In particular, the development of the Single Euro Payments Area
(Sepa) will create new cross-border opportunities, making
pan-European acquisitions involving UK banks, such as Banco
Santander's buy-out of Abbey, all the more common.
The warning was issued by analyst group Gartner at a recent
financial services IT conference in London.
Sue Landry, Gartner's managing vice-president for the banking
sector, said that only a small minority of banks were sufficiently
prepared to drive the necessary change.
"There is evidence that only a very few banks understand the
scale of the challenge," she said.
"These are the change agents, but the other 95% are still too
absorbed in milking the current cash cow and meeting short-term
obligations to shareholders or private owners."
Landry said there was more commitment to making necessary
infrastructure change than previously, but that too few banks were
investing in innovation.
"In the UK and internationally there is too much optimism in the
market," she added.
According to a Gartner survey, 46% of bank CIOs globally
believed that their companies were pursuing a "breakaway" strategy,
aiming to invest more than rivals in systems that supported
business effectiveness.
"There is just not enough market opportunity for 46% of banks to
be successful in a 'breakaway' strategy," said Landry. "In
saturated markets, market share gain enjoyed by one bank is a loss
for others.

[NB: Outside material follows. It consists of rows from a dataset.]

-- ==== Sys2Proof/Tests/Slice0.lean ====
section
/-! SUPPORT. The model's own tests. Expected results are the spec's own vectors V<n> (95_test_vectors.md) or written out
from its encodings (30_encoding.md R72, R78); each test runs one step. Last, a witness for every statement's hypotheses. -/

namespace Sys2Proof.Machine

/-- A RUNNING state with the given registers, program counter and memory; all else as after reset. -/
def probe (regs : Vector Byte 8) (pc : PcWord) (mem : Memory) : State :=
  { State.reset with regs := regs, pc := pc, mem := mem }

/-- One observation of a result that is a next state. -/
def seen {α : Type} (f : State → α) : Result → Option α
  | .next s => some (f s)
  | .fault _ => none
  | .refused _ => none

/-! ### WellFormed: every register position is checked -/

theorem test_wf_ldi : Instr.wellFormed (.ldi 8 0) = false := by decide
theorem test_wf_prn : Instr.wellFormed (.prn 255) = false := by decide
theorem test_wf_mul_a : Instr.wellFormed (.mul 8 0) = false := by decide
theorem test_wf_mul_b : Instr.wellFormed (.mul 0 8) = false := by decide
theorem test_wf_add_a : Instr.wellFormed (.add 8 0) = false := by decide
theorem test_wf_add_b : Instr.wellFormed (.add 7 9) = false := by decide
theorem test_wf_cmp_a : Instr.wellFormed (.cmp 128 1) = false := by decide
theorem test_wf_cmp_b : Instr.wellFormed (.cmp 1 128) = false := by decide
theorem test_wf_jmp : Instr.wellFormed (.jmp 8) = false := by decide
theorem test_wf_jeq : Instr.wellFormed (.jeq 8) = false := by decide
theorem test_wf_jne : Instr.wellFormed (.jne 8) = false := by decide
theorem test_wf_push : Instr.wellFormed (.push 8) = false := by decide
theorem test_wf_pop : Instr.wellFormed (.pop 8) = false := by decide
theorem test_wf_call : Instr.wellFormed (.call 8) = false := by decide
/-- LDI's second byte is an immediate: every value is well formed (R75). -/
theorem test_wf_ldi_imm : Instr.wellFormed (.ldi 7 255) = true := by decide

/-! ### Decoding: one word per constructor, bits as in R72 and R78 -/

theorem test_decode_ldi : decode opcDefault [0b10000010, 0b00000111, 0b11110000] = .ok (.ldi 7 240, []) := by rfl
theorem test_decode_prn : decode opcDefault [0b01000111, 0b00000101] = .ok (.prn 5, []) := by rfl
theorem test_decode_mul : decode opcDefault [0b10100010, 0b00000000, 0b00000001] = .ok (.mul 0 1, []) := by rfl
theorem test_decode_add : decode opcDefault [0b10100000, 0b00000010, 0b00000011] = .ok (.add 2 3, []) := by rfl
theorem test_decode_cmp : decode opcDefault [0b10100111, 0b00000000, 0b00000010] = .ok (.cmp 0 2, []) := by rfl
theorem test_decode_jmp : decode opcDefault [0b01010100, 0b00000011] = .ok (.jmp 3, []) := by rfl
theorem test_decode_jeq : decode opcDefault [0b01010101, 0b00000010] = .ok (.jeq 2, []) := by rfl
theorem test_decode_jne : decode opcDefault [0b01010110, 0b00000011] = .ok (.jne 3, []) := by rfl
theorem test_decode_push : decode opcDefault [0b01000101, 0b00000001] = .ok (.push 1, []) := by rfl
theorem test_decode_pop : decode opcDefault [0b01000110, 0b00000010] = .ok (.pop 2, []) := by rfl
theorem test_decode_call : decode opcDefault [0b01010000, 0b00000001] = .ok (.call 1, []) := by rfl
theorem test_decode_ret : decode opcDefault [0b00010001, 0b01000111] = .ok (.ret, [71]) := by rfl
theorem test_decode_hlt : decode opcDefault [0b00000001, 0b11111111] = .ok (.hlt, [255]) := by rfl
/-- An illegal opcode is rejected by name, whatever follows (R80). -/
theorem test_decode_illegal : decode opcDefault [0x00, 0x01] = .error (.illegalOpcode 0) := by rfl
/-- A missing operand byte is named (R92). -/
theorem test_decode_short : decode opcDefault [0x82, 0x00] = .error (.missingByte 2) := by rfl
/-- The opcode table's numbering: the first byte in bits 7..0 (R85). -/
theorem test_table_word : decodeTableWord 24 0xF00782 = some (.ldi 7 240) := by rfl
theorem test_table_word_hlt : decodeTableWord 8 0x01 = some .hlt := by rfl
theorem test_assembly : (Instr.ldi 7 240).assembly = "LDI R7 240" := by decide

/-! ### Configuration (R7): the types of State have the widths and counts it names -/

theorem test_config_widths : Byte = BitVec Config.cellBits ∧ RegWord = BitVec Config.xlen ∧ PcWord = BitVec Config.pcBits ∧
    OutWord = BitVec Config.outBits ∧ RegIdx = Fin Config.nReg := ⟨rfl, rfl, rfl, rfl, rfl⟩
/-- The narrowing of the policy that is not taken, at the boundary R114 names. -/
theorem test_overflow_policies : narrow .wrap 256 = 0 ∧ narrow .saturate 256 = 255 ∧ addBytes 128 128 = 0 := by decide

/-! ### The step, by the spec's vectors -/

/-- V1: the empty image. -/
theorem test_V1 : seen (fun t => (t.st, t.fcause, t.finfo, t.pc)) (step State.reset) = some (.faulted, 1, 0, 0) := by decide
/-- V2: an opcode outside the table. -/
theorem test_V2 : seen (fun t => (t.fcause, t.finfo, t.pc)) (step (probe (Vector.replicate 8 0) 5 [(5, 0xFF)]))
    = some (1, 255, 5) := by decide
/-- V3: a fetch at 256. -/
theorem test_V3 : seen (fun t => (t.fcause, t.finfo, t.pc)) (step (probe (Vector.replicate 8 0) 256 [])) = some (2, 256, 256) := by
  decide
/-- V4: an operand beyond Memory. -/
theorem test_V4 : seen (fun t => (t.fcause, t.finfo, t.out)) (step (probe (Vector.replicate 8 0) 255 [(255, 0x47)]))
    = some (2, 256, []) := by decide
/-- V5: the second operand beyond Memory. -/
theorem test_V5 : seen (fun t => (t.fcause, t.finfo, t.pc)) (step (probe (Vector.replicate 8 0) 254 [(254, 0x82)]))
    = some (2, 256, 254) := by decide
/-- V9: no step exists in HALTED or FAULTED. -/
theorem test_V9 : seen (fun t => t.pc) (step { State.reset with st := .halted }) = none ∧
    seen (fun t => t.pc) (step { State.reset with st := .faulted }) = none := by decide

/-- V8: LDI ending at 255. -/
theorem test_V8 : seen (fun t => (t.regs[0], t.pc, t.st))
    (step (probe (Vector.replicate 8 0) 253 [(253, 0x82), (255, 7)])) = some (7, 256, .running) := by decide
/-- V10: LDI with a bad register operand. -/
theorem test_V10 : seen (fun t => (t.fcause, t.finfo, t.pc))
    (step (probe (Vector.replicate 8 0) 0 [(0, 0x82), (1, 8), (2, 1)])) = some (3, 8, 0) := by decide
/-- V6: PRN at 254. -/
theorem test_V6 : seen (fun t => (t.out, t.pc)) (step (probe #v[254, 0, 0, 0, 0, 0, 0, 0] 254 [(254, 0x47)]))
    = some ([254], 256) := by decide
/-- V15: PRN of 255. -/
theorem test_V15 : seen (fun t => (t.out, t.pc)) (step (probe #v[0, 0, 0, 0, 0, 255, 0, 0] 4 [(4, 0x47), (5, 5)]))
    = some ([255], 6) := by decide
/-- V28: MUL emits and stores nothing. -/
theorem test_V28 : seen (fun t => (t.out, t.pc, t.regs[0]))
    (step (probe #v[8, 9, 0, 0, 0, 0, 0, 0] 6 [(6, 0xA2), (8, 1)])) = some ([72], 9, 8) := by decide
/-- V29: the product is exact. -/
theorem test_V29 : seen (fun t => t.out) (step (probe #v[255, 0, 0, 0, 0, 0, 0, 0] 0 [(0, 0xA2)])) = some [65025] := by decide
/-- V22: ADD of a register to itself, doubled modulo 256. -/
theorem test_V22 : seen (fun t => t.regs[2])
    (step (probe #v[0, 0, 128, 0, 0, 0, 0, 0] 0 [(0, 0xA0), (1, 2), (2, 2)])) = some 0 := by decide
/-- V27: the first bad operand is reported. -/
theorem test_V27 : seen (fun t => (t.fcause, t.finfo))
    (step (probe (Vector.replicate 8 0) 0 [(0, 0xA0), (1, 8), (2, 9)])) = some (3, 8) := by decide
/-- V34: CMP is unsigned. -/
theorem test_V34 : seen (fun t => t.flags) (step (probe #v[255, 0, 0, 0, 0, 0, 0, 0] 0 [(0, 0xA7), (2, 1)]))
    = some { l := false, g := true, e := false } := by decide
/-- V35. -/
theorem test_V35 : seen (fun t => t.flags) (step (probe #v[127, 128, 0, 0, 0, 0, 0, 0] 0 [(0, 0xA7), (2, 1)]))
    = some { l := true, g := false, e := false } := by decide
/-- V42: JMP to 255. -/
theorem test_V42 : seen (fun t => t.pc) (step (probe #v[255, 0, 0, 0, 0, 0, 0, 0] 3 [(3, 0x54)])) = some 255 := by decide
/-- V43, V44: JEQ taken and not taken. -/
theorem test_V43_V44 :
    let s := probe #v[0, 0, 40, 0, 0, 0, 0, 0] 9 [(9, 0x55), (10, 2)]
    seen (fun t => t.pc) (step { s with flags := { l := false, g := false, e := true } }) = some 40 ∧
    seen (fun t => t.pc) (step { s with flags := { l := false, g := true, e := false } }) = some 11 := by decide
/-- V49: a bad operand faults though the jump is not taken. -/
theorem test_V49 : seen (fun t => (t.fcause, t.finfo, t.pc)) (step (probe (Vector.replicate 8 0) 9 [(9, 0x55), (10, 9)]))
    = some (3, 9, 9) := by decide
/-- V46: JNE before any CMP is taken. V47: not taken. -/
theorem test_V46_V47 : seen (fun t => t.pc) (step (probe #v[9, 0, 0, 0, 0, 0, 0, 0] 5 [(5, 0x56)])) = some 9 ∧
    seen (fun t => t.pc) (step { probe #v[0, 0, 0, 12, 0, 0, 0, 0] 20 [(20, 0x56), (21, 3)] with
      flags := { l := false, g := false, e := true } }) = some 22 := by decide
/-- V53: PUSH R7 stores the decremented pointer. -/
theorem test_V53 : seen (fun t => (t.regs[7], t.mem.read 239, t.pc))
    (step (probe #v[0, 0, 0, 0, 0, 0, 0, 240] 3 [(3, 0x45), (4, 7)])) = some (239, 239, 5) := by decide
/-- V52: StackOverflow, no wrap. -/
theorem test_V52 : seen (fun t => (t.fcause, t.finfo, t.regs[7], t.mem.read 255, t.pc))
    (step (probe #v[1, 0, 0, 0, 0, 0, 0, 0] 3 [(3, 0x45)])) = some (4, 0, 0, 0, 3) := by decide
/-- V56: POP R7 increments the popped byte. -/
theorem test_V56 : seen (fun t => (t.regs[7], t.pc))
    (step (probe #v[0, 0, 0, 0, 0, 0, 0, 239] 8 [(8, 0x46), (9, 7), (239, 99)])) = some (100, 10) := by decide
/-- V54: StackUnderflow leaves the destination. -/
theorem test_V54 : seen (fun t => (t.fcause, t.finfo, t.regs[0], t.regs[7]))
    (step (probe #v[6, 0, 0, 0, 0, 0, 0, 255] 3 [(3, 0x46)])) = some (5, 255, 6, 255) := by decide
/-- V62: CALL R7 goes to the decremented pointer. -/
theorem test_V62 : seen (fun t => (t.regs[7], t.mem.read 239, t.pc))
    (step (probe #v[0, 0, 0, 0, 0, 0, 0, 240] 3 [(3, 0x50), (4, 7)])) = some (239, 5, 239) := by decide
/-- V60: a return address of 256. -/
theorem test_V60 : seen (fun t => (t.fcause, t.finfo, t.regs[7], t.mem.read 9))
    (step (probe #v[0, 17, 0, 0, 0, 0, 0, 10] 254 [(254, 0x50), (255, 1)])) = some (2, 256, 10, 0) := by decide
/-- V63: RET. -/
theorem test_V63 : seen (fun t => (t.pc, t.regs[7], t.mem.read 239))
    (step (probe #v[0, 0, 0, 0, 0, 0, 0, 239] 26 [(26, 0x11), (239, 11)])) = some (11, 240, 11) := by decide
/-- V64: RET at 255. -/
theorem test_V64 : seen (fun t => (t.fcause, t.finfo, t.pc))
    (step (probe #v[0, 0, 0, 0, 0, 0, 0, 255] 3 [(3, 0x11)])) = some (5, 255, 3) := by decide
/-- V70: HLT. V7: HLT at 255 halts without a fault. -/
theorem test_V70_V7 : seen (fun t => (t.st, t.pc)) (step (probe (Vector.replicate 8 0) 9 [(9, 0x01)])) = some (.halted, 10) ∧
    seen (fun t => (t.st, t.pc)) (step (probe (Vector.replicate 8 0) 255 [(255, 0x01)])) = some (.halted, 256) := by decide

/-- V81: the launch with an image and another `SP_INIT`. -/
theorem test_V81 : (State.launch 244 [0x82, 0x00, 0x08]).map (fun s => (s.regs[7], s.regs[0], s.mem))
    = some (244, 0, [(0, 0x82), (2, 0x08)]) := by decide
/-- The host's placement runs the placed instruction as the first after reset (R180, V13). -/
theorem test_placed : seen (fun t => (t.regs[7], t.pc)) (step (State.reset.withFetchWord 24 0xF00782)) = some (240, 3) := by decide
/-- The status byte is 00000LGE (R33). -/
theorem test_flag_byte : ({ l := true, g := false, e := true } : Flags).byte = 0b00000101 := by decide

/-! ### Witnesses: for every statement with hypotheses, a state and operands that meet them -/

/-- A state with a stack, data in memory and a free choice of instruction bytes at `pc`. -/
def ready (pc : PcWord) (sp : Byte) (bytes : List Byte) : State :=
  { State.reset with
    regs := #v[1, 17, 40, 12, 9, 255, 128, sp]
    pc := pc
    mem := Memory.writeBytes [(200, 30), (239, 11)] pc.toNat bytes }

And this does not include any of the threats from
non-traditional competitors."
The survey found that bank CIOs did expect to focus more on
global competition in the next three years. However, Gartner said
European banks should be ready for opportunities as far afield as
Asia-Pacific.
"In Asia-Pacific, IT teams need scalable architectures and the
ability to roll out new banking services at short notice as their
management aims for global expansion," it said.